Finn doesn’t need sympathy or someone crying to him over his blindness – this could make him feel that there’s a reason to feel sad or that he’s lost something that he’s never even had. Finn is the farthest thing from sad (unless you tell him it’s nap time) and I want him to stay that way.
Finn doesn’t need someone ignoring him simply because they don’t know what questions are appropriate to ask or how to approach him without startling him – this could lead to his feeling isolated and outcast.

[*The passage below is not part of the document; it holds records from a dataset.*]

/-- Settles O14: each turn is one that passes on the state without it. -/
theorem turnNotEnabledPasses : Obligations.TurnNotEnabledPasses := by
  intro s us
  refine ⟨fun ha ho => ?_, fun ha hnot => ?_, fun ha hirq => ?_, fun ha => ?_, fun ha hcmd => ?_⟩
  · exact (passes_ustep (s := { s with agenda := us }) ho).step ha
  · exact (passes_resume (s := { s with agenda := us }) (resumeEnabled_eq_false hnot)).step ha
  · exact (passes_irq (s := { s with agenda := us }) hirq).step ha
  · exact (passes_pinchg { s with agenda := us }).step ha
  · rcases hcmd with hready | hcmds
    · exact (passes_command_of_not_ready (s := { s with agenda := us }) hready).step ha
    · exact (passes_command_of_no_word (s := { s with agenda := us }) hcmds).step ha

/-- Settles O47: asleep the command, the micro-step and the return without a wake are turns that pass; the return with
the wake recorded is enabled. -/
theorem asleepMainOnlyResumes : Obligations.AsleepMainOnlyResumes := by
  intro s us hasleep ho
  have hready : cmdReady s = false := cmdReady_asleep hasleep
  obtain ⟨hustep, hresume, -, -, hcommand⟩ := turnNotEnabledPasses s us
  refine ⟨hready, ?_, fun ha hwake => hresume ha (.inr hwake), ?_⟩
  · rintro (ha | ha)
    · exact hcommand ha (.inl hready)
    · exact hustep ha ho
  · intro ha hwake
    have henabled : resumeEnabled { s with agenda := us } = true := (resumeEnabled_iff _).mpr ⟨hasleep, hwake⟩
    exact ⟨resume { s with agenda := us }, by rw [step_agenda ha, takeTurn, if_pos henabled], resume_gstate _⟩

end Sys2Proof.Machine

/-! Proof of the statement about the assembler: the line a command is printed as reads back as that command
(30_encoding.md R95). -/

namespace Sys2Proof.Machine

/-! ### Tokens (R95, log 18) -/

/-- A character that stands inside a token: no blank, no bracket, no semicolon. -/
def isTokenChar (c : Char) : Bool := c ≠ ';' && c ≠ ' ' && c ≠ '[' && c ≠ ']'

/-- A token as a command line has them: not empty, and of token characters only. -/
def isToken (t : List Char) : Bool := !t.isEmpty && t.all isTokenChar

theorem isToken_iff (t : List Char) : isToken t = true ↔ t ≠ [] ∧ ∀ c ∈ t, isTokenChar c = true := by
  simp [isToken]

/-- A token character is added to the token being read. -/
theorem tokenize_cons {c : Char} (hc : isTokenChar c = true) (cs acc : List Char) :
    tokenize (c :: cs) acc = tokenize cs (acc ++ [c]) := by
  obtain ⟨⟨⟨hsemi, hblank⟩, hopen⟩, hclose⟩ := by simpa [isTokenChar] using hc
  simp [tokenize, hsemi, hblank, hopen, hclose]

theorem tokenize_append {t : List Char} (ht : ∀ c ∈ t, isTokenChar c = true) (rest acc : List Char) :
    tokenize (t ++ rest) acc = tokenize rest (acc ++ t) := by
  induction t generalizing acc with
  | nil => simp
  | cons c cs ih =>
    obtain ⟨hc, hcs⟩ := List.forall_mem_cons.mp ht
    rw [List.cons_append, tokenize_cons hc, ih hcs, List.append_assoc, List.singleton_append]

/-- A token at the end of a line. -/
theorem tokenize_token {t : List Char} (ht : isToken t = true) : tokenize t [] = [t] := by
  obtain ⟨hne, hchars⟩ := (isToken_iff t).mp ht
  simpa [tokenize, hne] using tokenize_append hchars [] []

/-- A token with a blank behind it. -/
theorem tokenize_token_blank {t : List Char} (ht : isToken t = true) (rest : List Char) :
    tokenize (t ++ ' ' :: rest) [] = t :: tokenize rest [] := by
  obtain ⟨hne, hchars⟩ := (isToken_iff t).mp ht
  rw [tokenize_append hchars]
  simp [tokenize, hne]

/-- Tokens joined by blanks are read as these tokens. -/
theorem tokenize_intercalate {ts : List (List Char)} (h : ∀ t ∈ ts, isToken t = true) :
    tokenize ([' '].intercalate ts) [] = ts := by
  induction ts with
  | nil => rfl
  | cons t ts ih =>
    obtain ⟨ht, hts⟩ := List.forall_mem_cons.mp h
    cases ts with
    | nil => simpa using tokenize_token ht
    | cons u us =>
      rw [List.intercalate_cons_cons, List.append_assoc, List.singleton_append, tokenize_token_blank ht, ih hts]

/-! ### The tokens of a command -/

@[simp] theorem isTokenChar_hexDigit : ∀ d : BitVec 4, isTokenChar (hexDigit d) = true := by
  decide

@[simp] theorem isTokenChar_flagChar : ∀ f : Bool, isTokenChar (flagChar f) = true := by
  decide

theorem isToken_append {t u : List Char} (ht : isToken t = true) (hu : isToken u = true) :
    isToken (t ++ u) = true := by
  simp_all [isToken]

theorem isToken_displayText (v : Display) : isToken (displayText v) = true :=
  isToken_append (t := ['0', 'x']) rfl (by simp [isToken])

theorem isToken_binText (v : Nibble) : isToken (binText v) = true :=
  isToken_append (t := ['0', 'b']) rfl (by simp [isToken])

theorem isToken_buttonText (b : ButtonId) : isToken (buttonText b) = true := by
  cases b <;> decide

theorem isToken_flag : ∀ f : Bool, isToken [flagChar f] = true := by
  decide

theorem commandTokens_all_isToken (i : Instr) : (commandTokens i).all isToken = true := by
  cases i <;> simp only [commandTokens, List.all_cons, List.all_nil, Bool.and_true, Bool.and_eq_true]
  case sample | deb | srrst => decide
  case clrr b | clrf b => exact ⟨by decide, isToken_buttonText b⟩
  case oe f | gov f => exact ⟨by decide, isToken_flag f⟩
  case write v => exact ⟨by decide, isToken_displayText v⟩
  case status v => exact ⟨by decide, isToken_binText v⟩
  case cfgint c =>
    exact ⟨by decide, isToken_append (t := ['l', 'c', '=']) rfl (isToken_flag _),
      isToken_append rfl (isToken_binText _), isToken_append rfl (isToken_binText _)⟩

/-! ### Operands: what is printed reads back -/

@[simp] theorem readFlag_flagChar (f : Bool) : readFlag [flagChar f] = some f := by
  cases f <;> rfl

@[simp] theorem readBit_flagChar (f : Bool) : readBit (flagChar f) = some f := readFlag_flagChar f

@[simp] theorem readButton_buttonText (b : ButtonId) : readButton (buttonText b) = some b := by
  cases b <;> rfl

/-- A four-bit vector is the vector of its bits (R7). -/
theorem nibbleOf_getLsbD :
    ∀ v : Nibble, nibbleOf (v.getLsbD 3) (v.getLsbD 2) (v.getLsbD 1) (v.getLsbD 0) = v := by
  decide

@[simp] theorem readNibble_binText (v : Nibble) : readNibble (binText v) = some v := by
  simp only [readNibble, binText, readBit_flagChar, nibbleOf_getLsbD]

@[simp] theorem hexValue_hexDigit : ∀ d : BitVec 4, hexValue (hexDigit d) = some d.toNat := by
  decide

/-- A display word is the number its five hexadecimal digits spell. -/
theorem toNat_eq_hexDigits (v : Display) :
    (v.extractLsb' 16 4).toNat * 16 ^ 4 + ((v.extractLsb' 12 4).toNat * 16 ^ 3 + ((v.extractLsb' 8 4).toNat * 16 ^ 2
      + ((v.extractLsb' 4 4).toNat * 16 ^ 1 + ((v.extractLsb' 0 4).toNat * 16 ^ 0 + 0)))) = v.toNat := by
  simp only [BitVec.extractLsb'_toNat, Nat.shiftRight_eq_div_pow]
  have := v.isLt
  omega

theorem readDisplay_displayText (v : Display) : readDisplay (displayText v) = some v := by
  have hnumber : hexNumber [hexDigit (v.extractLsb' 16 4), hexDigit (v.extractLsb' 12 4), hexDigit (v.extractLsb' 8 4),
      hexDigit (v.extractLsb' 4 4), hexDigit (v.extractLsb' 0 4)] = some v.toNat := by
    rw [← toNat_eq_hexDigits v]
    simp only [hexNumber, hexValue_hexDigit, List.length_cons, List.length_nil]
  simp [readDisplay, displayText, hnumber, displayWidth, v.isLt]

/-- `INTCFG` is the vector of its three fields (R37, R193). -/
theorem intCfgOf_fields (c : IntCfg) : intCfgOf (lcEn c) (edgeEn c) (edgeSel c) = c := by
  apply BitVec.eq_of_getLsbD_eq
  intro k hk
  interval_cases k <;> simp [intCfgOf, lcEn, edgeEn, edgeSel]

theorem readIntCfg_commandTokens (c : IntCfg) : readIntCfg (commandTokens (.cfgint c)).tail = some c := by
  simp [readIntCfg, commandTokens, intCfgOf_fields]

/-- The tokens of a command spell it: the mnemonic selects the reader of its operand, which reads the operand back. -/
theorem readCommand_commandTokens (i : Instr) : readCommand (commandTokens i) = some i := by
  cases i with
  | sample | deb | srrst => rfl
  | clrr b => exact congrArg (Option.map Instr.clrr) (readButton_buttonText b)
  | clrf b => exact congrArg (Option.map Instr.clrf) (readButton_buttonText b)
  | oe f => exact congrArg (Option.map Instr.oe) (readFlag_flagChar f)
  | gov f => exact congrArg (Option.map Instr.gov) (readFlag_flagChar f)
  | write v => exact congrArg (Option.map Instr.write) (readDisplay_displayText v)
  | status v => exact congrArg (Option.map Instr.status) (readNibble_binText v)
  | cfgint c => exact congrArg (Option.map Instr.cfgint) (readIntCfg_commandTokens c)

theorem commandTokens_ne_nil (i : Instr) : commandTokens i ≠ [] := by
  cases i <;> exact List.cons_ne_nil _ _

/-- Settles O6: the printed line has the command's tokens, and they spell the command. -/
theorem assemblerReadsWhatItPrints : Obligations.AssemblerReadsWhatItPrints := by
  intro i
  have htokens : tokenize (commandText i) [] = commandTokens i :=
    tokenize_intercalate (List.all_eq_true.mp (commandTokens_all_isToken i))
  simp only [readLine, htokens, readCommand_commandTokens, List.isEmpty_iff, commandTokens_ne_nil, if_false]

end Sys2Proof.Machine

/-! Proofs of the statements about `update`, tick by tick, and about SAMPLE, DEB, CLRR and CLRF (40_debounce.md). -/

namespace Sys2Proof.Machine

I want my son to be approached and included just as any other child would be on the playground, at school, in the grocery store, at work, in life.
Finn just needs to be treated like anyone else with just a few slight adaptations on their part, not his, to connect. For example, when I encounter a blind person I always say “Hi, I’m Alison, and I’m reaching out to shake your hand.” The first time I did this I was nervous, but that was my own insecurity and issue, not his. This person turned out to be one of the most fascinating people I’ve ever met so it would have been my loss if I’d taken the easy route of ignoring him instead.
I write this post to encourage us all to act a little more like Ariella, or like my friend at the airport, when we come across those who may be disabled, different from ourselves, or fill in the blank. Be unfazed, be kind, be interested, be inclusive and be yourself! I’m willing to bet we’ll all be glad we did.